Рурико говорила таким тоном, что отказать ей было трудно, и сердце Синъитиро учащенно забилось от столь неожиданного предложения. Время, проведенное в ее обществе, наполнило его невыразимым блаженством. Ее мелодичный голос, пленительная улыбка, блестящий ум вызвали у Синъитиро неподдельное восхищение, обогатили его духовно. Провести с нею вечер казалось Синъитиро несбыточным счастьем. Он уже хотел ответить согласием, но вспомнил о жене. Ведь он сказал ей, что едет провожать распорядителя фирмы, а это могло занять самое большее два часа. Он очень огорчит ее, если задержится допоздна. Его размышления прервала Рурико:
– Долго же вы думаете! Могли бы и побыстрее ответить. – В ее голосе было столько высокомерия, что каждое слово больно ранило сердце Синъитиро.
Рурико пристально смотрела на Синъитиро, и ее тонкая, завораживающая красота вытеснила образ милой и скромной Сидзуко.
«У меня впереди целая вереница вечеров, которые я проведу с Сидзуко. Но, представится ли мне еще случай провести вечер с такой очаровательной женщиной? Если я упущу его…»
Сердце Синъитиро забилось, как у вырвавшейся из клетки птицы, и он наконец решился:
– Если только это не поставит вас в неловкое положение, то я охотно составлю вам компанию.
– А-а! Значит, вы согласны? Тогда едемте сейчас же в Маруноути.
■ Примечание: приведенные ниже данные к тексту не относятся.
/-- R176: a live board that meets the invariant has a number of banks CONSTRUCT accepts. -/
theorem Inv.banksOk {s : State} (hs : Inv s) (hl : s.phase = .live) : s.board.banksOk = true :=
  (accepted_parts (hs.accepted (by rw [hl]; rfl))).1

/-! ### The statements -/

/-- Settles O10: both forms end in `State.programBankWrite`, whose arithmetic is `shiftIn_toNat`. -/
theorem programBankWriteShiftsInBitZero : Obligations.ProgramBankWriteShiftsInBitZero := by
  intro s off d i hi hs
  exact ⟨s.programBankWrite d, exec_prgw_live hi hs, shiftIn_toNat d s.prg, rfl, programBankWrite_frame s d,
    fun _ => rfl, fun _ => rfl⟩

/-- Settles O13: the window shows the last bank before (`Inv.prgHi_eq`), and an operation that moves it can only move
it there (`exec_prgHi`). -/
theorem upperWindowNeverMoves : Obligations.UpperWindowNeverMoves := by
  intro i s t hs hl h
  have hkept : t.map.prgHi = s.map.prgHi := (exec_prgHi h).elim id (·.trans (hs.prgHi_eq hl).symm)
  have hlast : s.map.prgHi.toNat = s.board.prgBanks - 1 := by
    rw [hs.prgHi_eq hl, reduceBank_last (hs.banksOk hl)]
  exact ⟨hkept, by rw [hkept, hlast]⟩

end Sys2Proof.Machine

/-! PROOFS. The family of spec/41_mirroring_write.md: what a mirroring write leaves in `MIRR` (R125, R126), the byte
SAVE persists, and the mirroring mode under a fixed `CFG` (R127, R142). -/

namespace Sys2Proof

/-- R142: under a fixed `CFG` the mirroring mode is `CFG`'s, whatever `MIRR` holds. -/
theorem mirrorMode_of_fixed {b : Board} (h : b.cfg = b.cfgH ∨ b.cfg = b.cfgV) (mirr : BitVec 2) :
    b.mirrorMode mirr = if b.cfg = b.cfgH then .h else .v := by
  unfold Board.mirrorMode
  by_cases hH : b.cfg = b.cfgH
  · rw [if_pos hH, if_pos hH]
  · rw [if_neg hH, if_neg hH, if_pos (h.resolve_left hH)]

end Sys2Proof

namespace Sys2Proof.Machine

/-! ### The mirroring write -/

/-- R125: on a live board MIRW completes, and the board stays live. -/
theorem exec_mirw_live {s : State} (off : BitVec 13) (d : Byte) (hs : s.phase = .live) :
    ∃ t, exec (.mirw off d) s = .next t ∧ t.phase = .live :=
  ⟨_, exec_mirw_next.mpr ⟨hs, rfl⟩, hs⟩

/-- R125, R126: MIRW leaves in `MIRR` the low `MIRR_BITS` bits of its data; no prior register and no address enters. -/
theorem exec_mirw_mirr {off : BitVec 13} {d : Byte} {s t : State} (h : exec (.mirw off d) s = .next t) :
    t.mirr = mirrField s.board.mirrBits d := by
  obtain ⟨-, rfl⟩ := exec_mirw_next.mp h
  rfl

/-- R125, R142: MIRW leaves the mirroring mode of the register it wrote. -/
theorem exec_mirw_mirror {off : BitVec 13} {d : Byte} {s t : State} (h : exec (.mirw off d) s = .next t) :
    t.map.mirror = s.board.mirrorMode t.mirr := by
  obtain ⟨-, rfl⟩ := exec_mirw_next.mp h
  rfl

/-- R33: on a live board that meets the invariant the mirroring mode is the one SYNC computes. -/
theorem Inv.mirror_eq {s : State} (hs : Inv s) (hl : s.phase = .live) : s.map.mirror = s.board.mirrorMode s.mirr :=
  congrArg Mapping.mirror (hs.mapFresh hl)

/-! ### What SAVE persists of `MIRR` -/

/-- R180: the second region of the image SAVE takes holds `MIRR`, zero-extended to its byte. -/
theorem saveImage_mirr_toNat (s : State) : ((regionBytes (saveImage s) 1).read 0).toNat = s.mirr.toNat := by
  have hread : (regionBytes (saveImage s) 1).read 0 = s.mirr.zeroExtend 8 := Memory.read_single _
  rw [hread]
  exact BitVec.toNat_setWidth_of_le (by decide)

/-! ### The statements -/

/-- Settles O16: both registers are the same field of the same byte (`exec_mirw_mirr`). -/
theorem mirroringWriteDoesNotAccumulate : Obligations.MirroringWriteDoesNotAccumulate := by
  intro s s' t t' off off' d hw h h'
  rw [exec_mirw_mirr h, exec_mirw_mirr h', hw]

/-- Settles O17: the register by `exec_mirw_mirr`, which does not read `CFG`; SAVE's byte by `saveImage_mirr_toNat`;
the mode before and after by `mirrorMode_of_fixed`, which does not read `MIRR`. -/
theorem fixedConfigurationIgnoresMirroringWrites : Obligations.FixedConfigurationIgnoresMirroringWrites := by
  intro s off d hs hl
  obtain ⟨t, ht, htl⟩ := exec_mirw_live off d hl
  have hmirr : t.mirr.toNat = d.toNat % 2 ^ s.board.mirrBits.width := by
    rw [exec_mirw_mirr ht, mirrField_toNat]
  refine ⟨t, ht, hmirr, ⟨_, saveImage t, exec_save_next.mpr ⟨htl, rfl⟩, rfl, ?_⟩, fun hfixed => ?_⟩
  · rw [saveImage_mirr_toNat, hmirr]
  · rw [exec_mirw_mirror ht, hs.mirror_eq hl, mirrorMode_of_fixed hfixed, mirrorMode_of_fixed hfixed]
    exact ⟨rfl, ite_eq_or_eq _ _ _⟩

end Sys2Proof.Machine

/-! PROOFS. The family of spec/42_mapping_sync_and_lookup.md: SYNC as the sole writer of the mapping table, and its
frame (R144, R145). -/

namespace Sys2Proof.Machine

/-! ### The frame of SYNC -/

/-- R145: the internal operation SYNC writes `MAP` and nothing else. -/
theorem exec_sync_frame {s t : State} (h : exec .sync s = .next t) : t = { s with map := t.map } := by
  obtain rfl := exec_sync_next.mp h
  rfl

/-! ### The statements -/

/-- Settles O21: the operations that run SYNC by `exec_map_of_runsSync`, the others by `exec_map_of_not_runsSync`, and
SYNC itself by `exec_sync_frame`. -/
theorem onlySyncWritesTheMapping : Obligations.OnlySyncWritesTheMapping := by
  intro i s t h
  refine ⟨fun hi => exec_map_of_runsSync hi h, fun hi => exec_map_of_not_runsSync hi h, ?_⟩
  rintro rfl
  exact exec_sync_frame h

end Sys2Proof.Machine

/-! PROOFS. What one operation can do, said once (`Effect`), and what follows for the invariant: every step keeps it
(R33 to R35), no step from it faults (R146, R200), and a live board accepts every bus transaction (R83, R175). -/

namespace Sys2Proof

/-- A read, an undecoded write or SAVE: the operations that leave the block as it was (R170, R180). -/
def Instr.isQuiet (i : Instr) : Bool := i.isReadOrUndecoded || decide (i = .save)

/-- A memory chosen by a condition is in canonical form when each of the two is, where it is chosen. -/
theorem Memory.wf_ite {size : Nat} {c : Prop} [Decidable c] {m m' : Memory} (hm : c → m.wf size = true)
    (hm' : ¬c → m'.wf size = true) : Memory.wf size (if c then m else m') = true := by
  split
  · exact hm ‹c›
  · exact hm' ‹¬c›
Последние слова Рурико произнесла громко, чтобы их слышал шофер. Заглохший было мотор снова загудел, машина повернула и помчалась по Судатё, ловко пробираясь через толпу. Видимо, мостовая возле трамвайной линии была в неисправности, потому что машину то и дело подбрасывало. При каждом толчке сердце Синъитиро сладко замирало.
– Простите за нескромный вопрос, вы женаты?
– Да, женат.
– Надо бы предупредить вашу жену, что вы задержитесь, не то она будет волноваться.
– Нет, нисколько, – ответил Синъитиро, но в голосе его звучала тревога.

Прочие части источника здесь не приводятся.